Task instructions
Which of the lines in the data below contain the string "status"? Copy each of them.

(Dataset entries)
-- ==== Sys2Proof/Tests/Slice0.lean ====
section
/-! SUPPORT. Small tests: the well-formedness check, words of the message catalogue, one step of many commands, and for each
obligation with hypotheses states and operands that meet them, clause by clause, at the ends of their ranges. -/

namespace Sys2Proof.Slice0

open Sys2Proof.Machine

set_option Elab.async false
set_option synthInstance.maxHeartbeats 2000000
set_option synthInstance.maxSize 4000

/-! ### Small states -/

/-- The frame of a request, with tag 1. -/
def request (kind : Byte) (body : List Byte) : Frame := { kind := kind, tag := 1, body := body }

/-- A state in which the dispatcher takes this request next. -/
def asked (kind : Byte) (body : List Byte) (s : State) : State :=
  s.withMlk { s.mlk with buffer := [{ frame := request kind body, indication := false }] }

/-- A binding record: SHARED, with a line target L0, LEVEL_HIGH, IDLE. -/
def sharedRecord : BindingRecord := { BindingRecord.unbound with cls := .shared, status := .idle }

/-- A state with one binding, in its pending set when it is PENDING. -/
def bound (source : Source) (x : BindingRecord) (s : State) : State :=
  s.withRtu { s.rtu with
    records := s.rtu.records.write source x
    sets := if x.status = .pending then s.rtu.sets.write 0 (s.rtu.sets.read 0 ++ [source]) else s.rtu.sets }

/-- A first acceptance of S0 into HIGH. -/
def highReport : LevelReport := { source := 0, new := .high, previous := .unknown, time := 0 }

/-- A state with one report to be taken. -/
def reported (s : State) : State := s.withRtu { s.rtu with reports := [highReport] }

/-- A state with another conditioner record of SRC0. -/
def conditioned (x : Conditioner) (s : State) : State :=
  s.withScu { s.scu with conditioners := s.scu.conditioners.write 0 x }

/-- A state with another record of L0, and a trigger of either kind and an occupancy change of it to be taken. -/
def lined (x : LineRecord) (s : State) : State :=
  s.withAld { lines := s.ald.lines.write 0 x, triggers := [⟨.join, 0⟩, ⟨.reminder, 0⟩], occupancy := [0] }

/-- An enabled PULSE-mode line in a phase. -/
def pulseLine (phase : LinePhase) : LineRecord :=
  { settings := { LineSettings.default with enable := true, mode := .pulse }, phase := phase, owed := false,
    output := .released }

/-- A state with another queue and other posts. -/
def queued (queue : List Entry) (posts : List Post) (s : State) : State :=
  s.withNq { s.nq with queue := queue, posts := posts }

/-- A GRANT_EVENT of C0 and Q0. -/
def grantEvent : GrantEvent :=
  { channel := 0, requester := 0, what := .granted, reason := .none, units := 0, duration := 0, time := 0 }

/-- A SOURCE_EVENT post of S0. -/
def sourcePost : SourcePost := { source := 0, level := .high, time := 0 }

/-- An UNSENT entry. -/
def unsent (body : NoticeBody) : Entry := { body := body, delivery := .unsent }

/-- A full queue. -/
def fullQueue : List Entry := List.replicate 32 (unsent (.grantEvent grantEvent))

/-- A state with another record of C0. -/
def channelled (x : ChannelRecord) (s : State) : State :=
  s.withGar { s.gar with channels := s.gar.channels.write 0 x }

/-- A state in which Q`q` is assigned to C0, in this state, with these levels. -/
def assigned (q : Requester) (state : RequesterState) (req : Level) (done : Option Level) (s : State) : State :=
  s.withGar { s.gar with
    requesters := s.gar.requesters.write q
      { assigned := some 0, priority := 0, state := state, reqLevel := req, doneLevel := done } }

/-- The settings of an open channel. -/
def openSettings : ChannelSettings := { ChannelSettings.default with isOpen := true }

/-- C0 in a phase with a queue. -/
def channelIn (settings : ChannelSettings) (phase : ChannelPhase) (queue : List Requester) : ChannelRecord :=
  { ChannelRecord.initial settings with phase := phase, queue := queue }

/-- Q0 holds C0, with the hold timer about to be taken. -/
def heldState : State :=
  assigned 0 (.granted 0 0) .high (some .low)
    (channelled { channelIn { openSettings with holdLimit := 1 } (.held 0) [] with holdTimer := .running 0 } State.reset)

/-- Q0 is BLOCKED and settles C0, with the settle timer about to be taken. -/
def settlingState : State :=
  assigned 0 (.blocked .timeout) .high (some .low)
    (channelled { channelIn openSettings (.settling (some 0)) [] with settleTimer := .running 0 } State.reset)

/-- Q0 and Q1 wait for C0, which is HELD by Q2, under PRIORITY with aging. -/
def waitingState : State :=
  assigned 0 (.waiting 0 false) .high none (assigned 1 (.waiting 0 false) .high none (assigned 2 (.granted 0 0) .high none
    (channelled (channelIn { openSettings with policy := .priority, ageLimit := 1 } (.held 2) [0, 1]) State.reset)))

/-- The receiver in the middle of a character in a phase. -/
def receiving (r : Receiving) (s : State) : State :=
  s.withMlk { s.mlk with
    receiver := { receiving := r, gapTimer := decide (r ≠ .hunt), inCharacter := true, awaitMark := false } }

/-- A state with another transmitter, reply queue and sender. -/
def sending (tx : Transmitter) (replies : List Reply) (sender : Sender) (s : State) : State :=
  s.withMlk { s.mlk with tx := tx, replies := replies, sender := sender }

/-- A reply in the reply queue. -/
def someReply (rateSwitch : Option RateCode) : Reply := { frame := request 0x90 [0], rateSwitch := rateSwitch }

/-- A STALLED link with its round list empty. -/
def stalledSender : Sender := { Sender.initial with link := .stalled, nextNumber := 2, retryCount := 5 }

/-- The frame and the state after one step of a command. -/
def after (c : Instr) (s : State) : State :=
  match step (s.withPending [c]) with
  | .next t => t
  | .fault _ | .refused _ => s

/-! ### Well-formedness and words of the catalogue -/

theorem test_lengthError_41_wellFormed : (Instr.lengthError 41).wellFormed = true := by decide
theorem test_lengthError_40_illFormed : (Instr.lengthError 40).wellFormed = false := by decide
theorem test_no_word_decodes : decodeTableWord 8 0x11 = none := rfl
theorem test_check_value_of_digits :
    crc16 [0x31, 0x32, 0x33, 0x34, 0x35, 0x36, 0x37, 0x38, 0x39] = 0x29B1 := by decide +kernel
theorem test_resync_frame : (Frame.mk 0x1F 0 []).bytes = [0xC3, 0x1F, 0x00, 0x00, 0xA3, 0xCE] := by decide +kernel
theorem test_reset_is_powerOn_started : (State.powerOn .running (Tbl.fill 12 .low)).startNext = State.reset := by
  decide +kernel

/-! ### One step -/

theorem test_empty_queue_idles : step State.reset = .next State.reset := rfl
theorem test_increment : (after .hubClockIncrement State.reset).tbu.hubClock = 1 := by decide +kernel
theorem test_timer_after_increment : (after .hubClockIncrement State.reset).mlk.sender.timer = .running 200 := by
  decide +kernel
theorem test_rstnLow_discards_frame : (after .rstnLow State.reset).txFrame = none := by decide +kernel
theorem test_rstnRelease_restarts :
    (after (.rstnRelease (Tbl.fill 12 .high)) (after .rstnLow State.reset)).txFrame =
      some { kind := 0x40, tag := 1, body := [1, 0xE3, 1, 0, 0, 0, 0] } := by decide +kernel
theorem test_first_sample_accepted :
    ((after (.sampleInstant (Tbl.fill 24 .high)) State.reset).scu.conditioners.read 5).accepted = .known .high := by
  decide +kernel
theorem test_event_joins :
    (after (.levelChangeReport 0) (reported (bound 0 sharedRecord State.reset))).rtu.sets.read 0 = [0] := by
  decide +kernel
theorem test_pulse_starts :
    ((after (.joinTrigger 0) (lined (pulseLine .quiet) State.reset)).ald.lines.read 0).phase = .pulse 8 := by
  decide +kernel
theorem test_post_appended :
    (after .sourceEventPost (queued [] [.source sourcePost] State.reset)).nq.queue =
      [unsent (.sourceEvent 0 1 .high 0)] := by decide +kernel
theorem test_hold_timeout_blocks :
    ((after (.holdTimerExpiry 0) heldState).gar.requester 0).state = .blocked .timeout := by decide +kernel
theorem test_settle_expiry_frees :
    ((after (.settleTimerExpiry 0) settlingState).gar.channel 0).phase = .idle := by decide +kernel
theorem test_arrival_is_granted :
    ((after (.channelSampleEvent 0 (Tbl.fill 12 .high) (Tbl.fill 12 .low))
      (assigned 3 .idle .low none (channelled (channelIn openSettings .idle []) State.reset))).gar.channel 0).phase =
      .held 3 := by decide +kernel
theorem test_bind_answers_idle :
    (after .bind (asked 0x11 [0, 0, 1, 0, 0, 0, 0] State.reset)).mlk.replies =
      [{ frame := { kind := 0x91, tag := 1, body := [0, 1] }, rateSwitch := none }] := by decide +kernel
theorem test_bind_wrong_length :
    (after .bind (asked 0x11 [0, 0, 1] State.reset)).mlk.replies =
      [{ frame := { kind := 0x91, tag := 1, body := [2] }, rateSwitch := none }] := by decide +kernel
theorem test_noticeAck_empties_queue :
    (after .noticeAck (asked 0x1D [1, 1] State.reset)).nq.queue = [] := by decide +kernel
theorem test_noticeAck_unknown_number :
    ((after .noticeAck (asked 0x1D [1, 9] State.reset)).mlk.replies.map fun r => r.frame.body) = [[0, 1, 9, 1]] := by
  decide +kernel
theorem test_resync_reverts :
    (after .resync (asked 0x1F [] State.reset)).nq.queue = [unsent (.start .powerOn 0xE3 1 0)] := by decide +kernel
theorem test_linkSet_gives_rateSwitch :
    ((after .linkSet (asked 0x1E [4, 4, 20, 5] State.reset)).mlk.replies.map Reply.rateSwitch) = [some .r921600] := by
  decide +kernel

Task output
def sharedRecord : BindingRecord := { BindingRecord.unbound with cls := .shared, status := .idle }
    sets := if x.status = .pending then s.rtu.sets.write 0 (s.rtu.sets.read 0 ++ [source]) else s.rtu.sets }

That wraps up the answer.